Step 1: Convert diameters to meters:

\( d_o = 0.06 \) m, \( d_i = 0.05 \) m, \( L = 1.5 \) m.

Step 2: Calculate polar moment of inertia \( J \) for hollow shaft:

\[ J = \frac{\pi}{32} (d_o^4 - d_i^4) = \frac{\pi}{32} (0.06^4 - 0.05^4) \]

Calculate each term:

\( 0.06^4 = 0.00001296 \), \( 0.05^4 = 0.00000625 \)

\[ J = \frac{\pi}{32} (0.00001296 - 0.00000625) = \frac{\pi}{32} \times 0.00000671 = 6.59 \times 10^{-7} \text{ m}^4 \]

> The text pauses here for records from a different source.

-- ==== Sys2Proof/Machine/Queues.lean ====
section
/-!
DEFINITION. Internal queues (R84 to R98): places, order, moves, parity and poison, fallback and its return,
watermark notices.
-/

namespace Sys2Proof.Machine

/-! ## Places (R85, R86) -/

/-- Entries of a place. -/
def placeCount (x : Pool) (place : Nat) : Nat := (x.queue.filter (·.place == place)).length

/-- Room of a place: 0 head, 1 tail, 2 middle, 3 and 4 the banks. -/
def placeCap (x : Pool) (place : Nat) : Nat :=
  match place with
  | 0 => 64
  | 1 => 64
  | 2 => 1024 * x.share
  | _ => 256

def placeFree (x : Pool) (place : Nat) : Bool := decide (placeCount x place < placeCap x place)

/-- The lowest free index of a place. -/
def freeLoc (x : Pool) (place : Nat) : Nat :=
  ((List.range (placeCount x place + 1)).find? (fun i => x.queue.all (fun e => e.place ≠ place || e.loc ≠ i))).getD 0

/-- IQ_POOL_CAP (R86). -/
def iqCap (x : Pool) : Nat := if x.fallback then 640 else 128 + 1024 * x.share

/-- Free room of a pool; none while the level stays above capacity. -/
def iqRoom (x : Pool) : Nat := iqCap x - iqLevel x

/-- The filling and the draining bank. -/
def fillPlace (x : Pool) : Nat := if x.fillBank then 4 else 3
def drainPlace (x : Pool) : Nat := if x.fillBank then 3 else 4

/-- Where the tail spills (R88). -/
def spillPlace (x : Pool) : Nat := if x.fallback then fillPlace x else 2

/-! ## Dispatch order (R72, R87) -/

/-- Entry a leaves before entry b. -/
def entryBefore (s : State) (a b : IqEntry) : Bool :=
  if a.chain = b.chain then decide (a.idx < b.idx)
  else match findChain s a.chain, findChain s b.chain with
    | some c, some d => before c d
    | some _, none => true
    | none, _ => false

/-- The entry of a place set that the head needs next. -/
def nextEntry (s : State) (l : List IqEntry) : Option IqEntry :=
  l.foldl (fun best e => match best with
    | none => some e
    | some b => if entryBefore s e b then some e else some b) none

/-! ## Fallback (R89 to R92) -/

/-- The IQ_FALLBACK record (R362). -/
def fbLog (s : State) (p : Nat) : State :=
  let x := getPool s p
  logReq s 6 false false (toLE 1 p ++ toLE 1 x.cause ++ toLE 4 x.poisonLoc.toNat)

/-- Entries of a share that step 1 of a running return procedure has zeroed: one per tile cycle (R91). -/
def scrubRun (s : State) (x : Pool) : Nat :=
  if x.scrub then min (1024 * x.share) ((s.clk.meridian - x.scrubAt) / 2) else 0

/-- What a scrub has zeroed so far shows zeros from then on (R91). -/
def zeroedNow (s : State) (x : Pool) : Pool :=
  { x with mid := x.mid.filter (fun e => scrubRun s x ≤ e.1), zeroed := max x.zeroed (scrubRun s x) }

/-- Step 1 of the return procedure begins (R91). -/
def startScrub (s : State) (p : Nat) : State :=
  setPool s p { zeroedNow s (getPool s p) with scrub := true, scrubAt := s.clk.meridian }

/-- A pool enters fallback, or changes its cause: only STORM, RESHARE and HELD after READY latch and log. -/
def enterFallback (s : State) (p cause : Nat) : State :=
  let x := getPool s p
  let s' := setPool s p { zeroedNow s x with fallback := true, cause := cause, scrub := false }
  if x.fallback || cause == 1 || cause == 4 || !s.pw.ready then s'
  else
    let y := getPool s' p
    fbLog (iqMessage (setPool s' p { y with fbEntered := true }) (!x.fbEntered)) p

/-- The middle of a pool holds no entry. -/
def midEmpty (x : Pool) : Bool := placeCount x 2 == 0

/-! ## Parity and poison (R93, R94) -/

/-- First unit of a pool's share: shares lie in pool order (log 12). -/
def shareBase (s : State) (p : Nat) : Nat := ((s.pools.filter (fun e => e.1 < p)).map (·.2.share)).sum

/-- IQ_POOL_POISON_LOC for a word of an entry. -/
def poisonWord (s : State) (p : Nat) (e : IqEntry) (w : Nat) : Word :=
  let place := min e.place 3
  let entry := if e.place = 2 then 1024 * shareBase s p + e.loc else e.loc
  word (place + 4 * entry + 2 ^ 20 * w + 2 ^ 24 * b2n (e.place == 4))

/-- A word of an entry fails its check: counted once, the entry poisoned, a storm counted for the middle. -/
def parityError (s : State) (p : Nat) (e : IqEntry) (w : Nat) : State :=
  let x := getPool s p
  match x.queue.find? (· == e) with
  | none => s
  | some _ =>
    if e.bad.contains w then s
    else
      let mid := e.place == 2
      let n := if mid then x.stormCount + 1 else x.stormCount
      let s := setPool s p { x with
        queue := x.queue.map (fun y => if y == e then { y with poison := true, bad := y.bad ++ [w] } else y)
        parity := sat32 x.parity, poisonLoc := poisonWord s p e w, stormCount := n }
      let s := { s with iq := { s.iq with parityTotal := sat32 s.iq.parityTotal } }
      if mid && !x.fallback && decide (max 1 s.iq.storm.toNat ≤ n) then enterFallback s p 2 else s

/-- Applies the parity errors of the entries that a command reads. -/
def parityErrors (s : State) (p : Nat) (read : List IqEntry) (bad : List BadWord) : State :=
  bad.foldl (fun s b => match read[b.entry]? with
    | some e =>
      match (getPool s p).queue.find? (fun y => y.chain == e.chain && y.idx == e.idx && y.stage == e.stage) with
      | some y => parityError s p y b.word.toNat
      | none => s
    | none => s) s

/-! ## Places and moves (R84, R87, R88) -/

/-- An entry by name: its chain, descriptor and whether it is the staged input. -/
def sameEntry (a b : IqEntry) : Bool := a.chain == b.chain && a.idx == b.idx && a.stage == b.stage

/-- An entry with the staged input that travels with it, or the descriptor that it travels with (R84). -/
def body (x : Pool) (e : IqEntry) : List IqEntry :=
  x.queue.filter (fun y => y.chain == e.chain && y.idx == e.idx && y.place == e.place)

/-- The pool with the account of this control cycle: what the head took, the banks read and written (R87, R88). -/
def thisCycle (s : State) (x : Pool) : Pool :=
  if x.moveAt = some (controlCycle s) then x
  else { x with moveAt := some (controlCycle s), moved := 0, bankRd := [], bankWr := [] }

/-- The bank roles swap (R88). -/
def swapBanks (s : State) (x : Pool) : Pool :=
  let need := nextEntry s (x.queue.filter (fun e => 2 ≤ e.place))
  if x.fallback && (placeCount x (drainPlace x) == 0 || need.any (fun e => e.place == fillPlace x) ||
      (!placeFree x (fillPlace x) && placeFree x (drainPlace x)))
  then { x with fillBank := !x.fillBank } else x

/-- Places that supply the head. -/
def supplies (x : Pool) (e : IqEntry) : Bool :=
  e.place == 2 || (if x.fallback then e.place == drainPlace x else e.place == 3 || e.place == 4)

/-- The 64 bytes of an entry. -/
def entryBytes (s : State) (e : IqEntry) : Bytes :=
  match findChain s e.chain with
  | some c => padTo 64 (if e.stage then c.staged.getD [] else c.descs.getD e.idx [])
  | none => zeros 64

/-- Moves one entry to a place; a place of the middle keeps what is written (R91). -/
def moveEntry (s : State) (place : Nat) (x : Pool) (e : IqEntry) : Pool :=
  let n := freeLoc x place
  { x with
    queue := x.queue.map (fun y => if sameEntry y e then { y with place := place, loc := n } else y)
    mid := if place = 2 then x.mid.set n (entryBytes s e) else x.mid
    moved := if 2 ≤ e.place then x.moved + 1 else x.moved
    bankRd := if 3 ≤ e.place then e.place :: x.bankRd else x.bankRd
    bankWr := if 3 ≤ place then place :: x.bankWr else x.bankWr }

/-- Room of a place for writes in this control cycle: a bank that has been read takes none (R88). -/
def placeRoom (x : Pool) (place : Nat) : Nat :=
  if x.bankRd.contains place then 0 else placeCap x place - placeCount x place

/-- The body that the head takes next: the head has room for it, it takes 2 entries per control cycle (R87), and none from a bank
that has been written in it (R88). -/
def headNext (s : State) (x : Pool) : List IqEntry :=
  match nextEntry s (x.queue.filter (supplies x)) with
  | some e =>
    let b := body x e
    if b.length ≤ placeRoom x 0 ∧ x.moved + b.length ≤ 2 ∧ x.bankWr.contains e.place = false then b else []
  | none => []

/-- The oldest body of the tail that the place it spills to has room for. -/
def spillNext (x : Pool) : List IqEntry :=
  (((x.queue.filter (·.place == 1)).map (body x)).find? (fun b => decide (b.length ≤ placeRoom x (spillPlace x)))).getD []

/-- The bodies that the head takes in this control cycle. -/
def drawn (s : State) (x : Pool) : List IqEntry :=
  let a := headNext s x
  a ++ (if a.isEmpty then [] else headNext s (a.foldl (moveEntry s 0) x))

/-- The bodies of the tail that spill with one command: up to 2 entries. -/
def spilled (s : State) (x : Pool) : List IqEntry :=
  let a := spillNext x
  let b := if a.length = 1 then spillNext (a.foldl (moveEntry s (spillPlace x)) x) else []
  a ++ (if b.length = 1 then b else [])

/-! ## A place for a new body (R84, R85, log 12) -/

/-- The tail's next spill where its room is asked for, with the roles swapped when the filling bank is full and the draining bank has
room (R88). -/
def tailSpill (x : Pool) : Pool × List IqEntry :=
  let y := { x with fillBank := !x.fillBank }
  if (spillNext x).isEmpty && x.fallback && !placeFree x (fillPlace x) && placeFree x (drainPlace x) then
    (if (spillNext y).isEmpty then (x, []) else (y, spillNext y))
  else (x, spillNext x)

/-- Spills the tail until it has room for k entries; the fuel is how many bodies may leave it. With the pool, the entries moved,
as they were read. -/
def tailRoom (s : State) (k : Nat) : Nat → Pool → Pool × List IqEntry
  | 0, x => (x, [])
  | n + 1, x =>
    if k ≤ placeRoom x 1 then (x, [])
    else
      let r := tailSpill x
      if r.2.isEmpty then (x, [])
      else
        let t := tailRoom s k n (r.2.foldl (moveEntry s (spillPlace r.1)) r.1)
        (t.1, r.2 ++ t.2)

/-- Where the tail and the head have room for one entry each, a single entry of the tail goes to the head, so that a pair stays
together. -/
def pairRoom (s : State) (r : Pool × List IqEntry) : Pool × List IqEntry :=
  if placeRoom r.1 1 = 1 ∧ placeRoom r.1 0 = 1 then
    match r.1.queue.find? (fun e => e.place == 1 && (body r.1 e).length == 1) with
    | some e => (moveEntry s 0 r.1 e, r.2 ++ [e])
    | none => r
  else r

/-- Writes one entry into a place. -/
def pushEntry (x : Pool) (chain idx : Nat) (stage : Bool) (place : Nat) : Pool :=
  { x with queue := x.queue ++ [⟨chain, idx, stage, place, freeLoc x place, false, []⟩] }

/-- Writes a descriptor, and beside it the input of a staged chain, into the tail, or where neither the tail nor its spill has
room, into the head (R84, R85). With the pool, the entries that had to move; none where no place has room for both. -/
def pushBody (s : State) (chain idx : Nat) (staged : Bool) (x : Pool) : Option (Pool × List IqEntry) :=
  let k := if staged then 2 else 1
  let r := tailRoom s k 2 x
  let r := if staged then pairRoom s r else r
  let push := fun (place : Nat) =>
    let y := pushEntry r.1 chain idx false place
    (if staged then pushEntry y chain idx true place else y, r.2)
  if k ≤ placeRoom r.1 1 then some (push 1) else if k ≤ placeRoom r.1 0 then some (push 0) else none

/-- The bodies of descriptors i up to n of a chain enter a pool. -/
def pushBodies (s : State) (chain : Nat) (staged : Bool) (x : Pool) : List Nat → Option (Pool × List IqEntry)
  | [] => some (x, [])
  | i :: r => (pushBody s chain i staged x).bind (fun a => (pushBodies s chain staged a.1 r).map (fun b => (b.1, a.2 ++ b.2)))

/-! ## Moves of a control cycle -/

/-- One control cycle of moves (R87, R88): each entry is checked as it is read (R93), those for the head first. -/
def iqMove (s : State) (p : Nat) (bad : List BadWord) : State :=
  let x := swapBanks s (thisCycle s (getPool s p))
  let d := drawn s x
  let s := parityErrors (setPool s p x) p d bad
  let s := setPool s p (d.foldl (moveEntry s 0) (getPool s p))
  let l := spilled s (getPool s p)
  let s := parityErrors s p l (bad.filterMap (fun b =>
    if d.length ≤ b.entry then some { b with entry := b.entry - d.length } else none))
  let x := getPool s p
  setPool s p (l.foldl (moveEntry s (spillPlace x)) x)

/-- IQ_ENTRY_MOVE. -/
def execIqEntryMove (p : BitVec 6) (bad : List BadWord) (s : State) : Host.Outcome State Fault Refusal :=
  .next (if engineUp s && (poolRec s p.toNat).isSome then iqMove s p.toNat bad else s)

/-! ## Storms and the return procedure -/

/-- STORM_INTERVAL (R90): Meridian bits [21:0] have passed 0. -/
def execStormInterval (s : State) : Host.Outcome State Fault Refusal :=
  let n := s.clk.meridian / 2 ^ 22
  .next (if active s && decide (s.iq.stormIv < n) then
    { s with iq := { s.iq with stormIv := n }, pools := s.pools.mapVal (fun _ x => { x with stormCount := 0 }) }
  else s)

/-- IQ_RETURN_START (R91): the middle is empty and nothing holds the pool in fallback. -/
def execIqReturnStart (p : BitVec 6) (s : State) : Host.Outcome State Fault Refusal :=
  let x := getPool s p.toNat
  .next (
    if engineUp s && x.fallback && midEmpty x && !x.hold && !x.scrub && !x.reshare &&
        (x.cause == 2 || x.cause == 3 || (x.cause == 4 && s.ch.state == 2) || x.cause == 6)
    then startScrub s p.toNat else s)

/-- IQ_RETURN_END (R91): 2 x 1,024 x SHARE tile cycles after its start. An error of the read-back adds to no parity count
(log 50). -/
def execIqReturnEnd (p : BitVec 6) (ok : Bool) (s : State) : Host.Outcome State Fault Refusal :=
  let n := p.toNat
  let x := getPool s n
  .next (
    if engineUp s && x.scrub && decide (x.scrubAt + 4096 * x.share ≤ s.clk.meridian) then
      if ok then setPool s n { zeroedNow s x with scrub := false, fallback := false, cause := 0 }
      else fbLog (setPool s n { zeroedNow s x with scrub := false, cause := 5 }) n
    else s)

/-- IQ_POOL_CMD write (R91). -/
def retryScrubW (s : State) (p : Nat) (v : Word) : State :=
  let x := getPool s p
  if wbit v 0 && x.fallback && x.cause == 5 && !x.hold then startScrub s p else s

/-- RETRY_SCRUB. -/
def execRetryScrub (a : Access) (p : BitVec 6) (v : Word) (s : State) : Host.Outcome State Fault Refusal :=
  .next (hostWrite s a (mgmtAt a (0x3100C + p.toNat * 0x40)) (fun s => retryScrubW s p.toNat v))

/-- IQ_POOL_CTL write (R89, R91). -/
def iqHoldW (s : State) (p : Nat) (v : Word) : State :=
  let x := getPool s p
  let s' := setPool s p { x with hold := wbit v 0 }
  if (poolRec s p).isNone then s'
  else if wbit v 0 && (!x.fallback || x.scrub) then enterFallback s' p 6 else s'

/-- IQ_HOLD_FALLBACK. -/
def execIqHoldFallback (a : Access) (p : BitVec 6) (v : Word) (s : State) : Host.Outcome State Fault Refusal :=
  .next (hostWrite s a (mgmtAt a (0x31008 + p.toNat * 0x40)) (fun s => iqHoldW s p.toNat v))

/-- Lays out one reshared pool. -/
def layPool (s : State) (p : Nat) : State :=
  let x := getPool s p
  let share := ((poolRec s p).map (·.share)).getD 0
  let s := setPool s p { x with
    share := share, reshare := false, cause := if share = 0 then 1 else 3, mid := [], zeroed := 0 }
  if share ≠ 0 ∧ !x.hold then startScrub s p else s

/-- RESHARE_LAYOUT (R92): the middles of all pools whose SHARE changed are empty. A Chart load lays out its own shares (R89). -/
def execReshareLayout (s : State) : Host.Outcome State Fault Refusal :=
  let l := (s.pools.filter (·.2.reshare)).map (·.1)
  .next (
    if engineUp s && s.ch.state != 1 && s.pools.all (fun e => !e.2.reshare || midEmpty e.2) then l.foldl layPool s else s)

/-- IQ_NOTICE write (R95, R96): the new peak is the last sample (DESIGN CHOICE, log 65). -/
def iqNoticeW (s : State) (p : Nat) (v : Word) : State :=
  let x := getPool s p
  let x := if wbit v 0 then { x with crossed := false, crossCount := 0, peak := x.level } else x
  setPool s p { x with fbEntered := w1c v 1 x.fbEntered }

/-- IQ_NOTICE_CLEAR. -/
def execIqNoticeClear (a : Access) (p : BitVec 6) (v : Word) (s : State) : Host.Outcome State Fault Refusal :=
  .next (hostWrite s a (mgmtAt a (0x3102C + p.toNat * 0x40)) (fun s => iqNoticeW s p.toNat v))

end Sys2Proof.Machine
end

Step 3: Calculate shear stress \( \tau \) on the outer surface:

Using formula \( \tau = \frac{T c}{J} \), where \( c = d_o/2 = 0.03 \text{ m} \)

\[ \tau = \frac{180 \times 0.03}{6.59 \times 10^{-7}} = 8.19 \times 10^{6} \text{ Pa} = 8.19 \text{ MPa} \]

Step 4: Calculate the angle of twist:

\[ \theta = \frac{T L}{G J} = \frac{180 \times 1.5}{80 \times 10^9 \times 6.59 \times 10^{-7}} = \frac{270}{52720} = 0.00512 \text{ radians} \]

Convert to degrees:

\[ \theta = 0.00512 \times \frac{180}{\pi} = 0.293^{\circ} \]

Answer: Shear stress in the tube wall is approximately 8.19 MPa and angle of twist is about 0.293 degrees.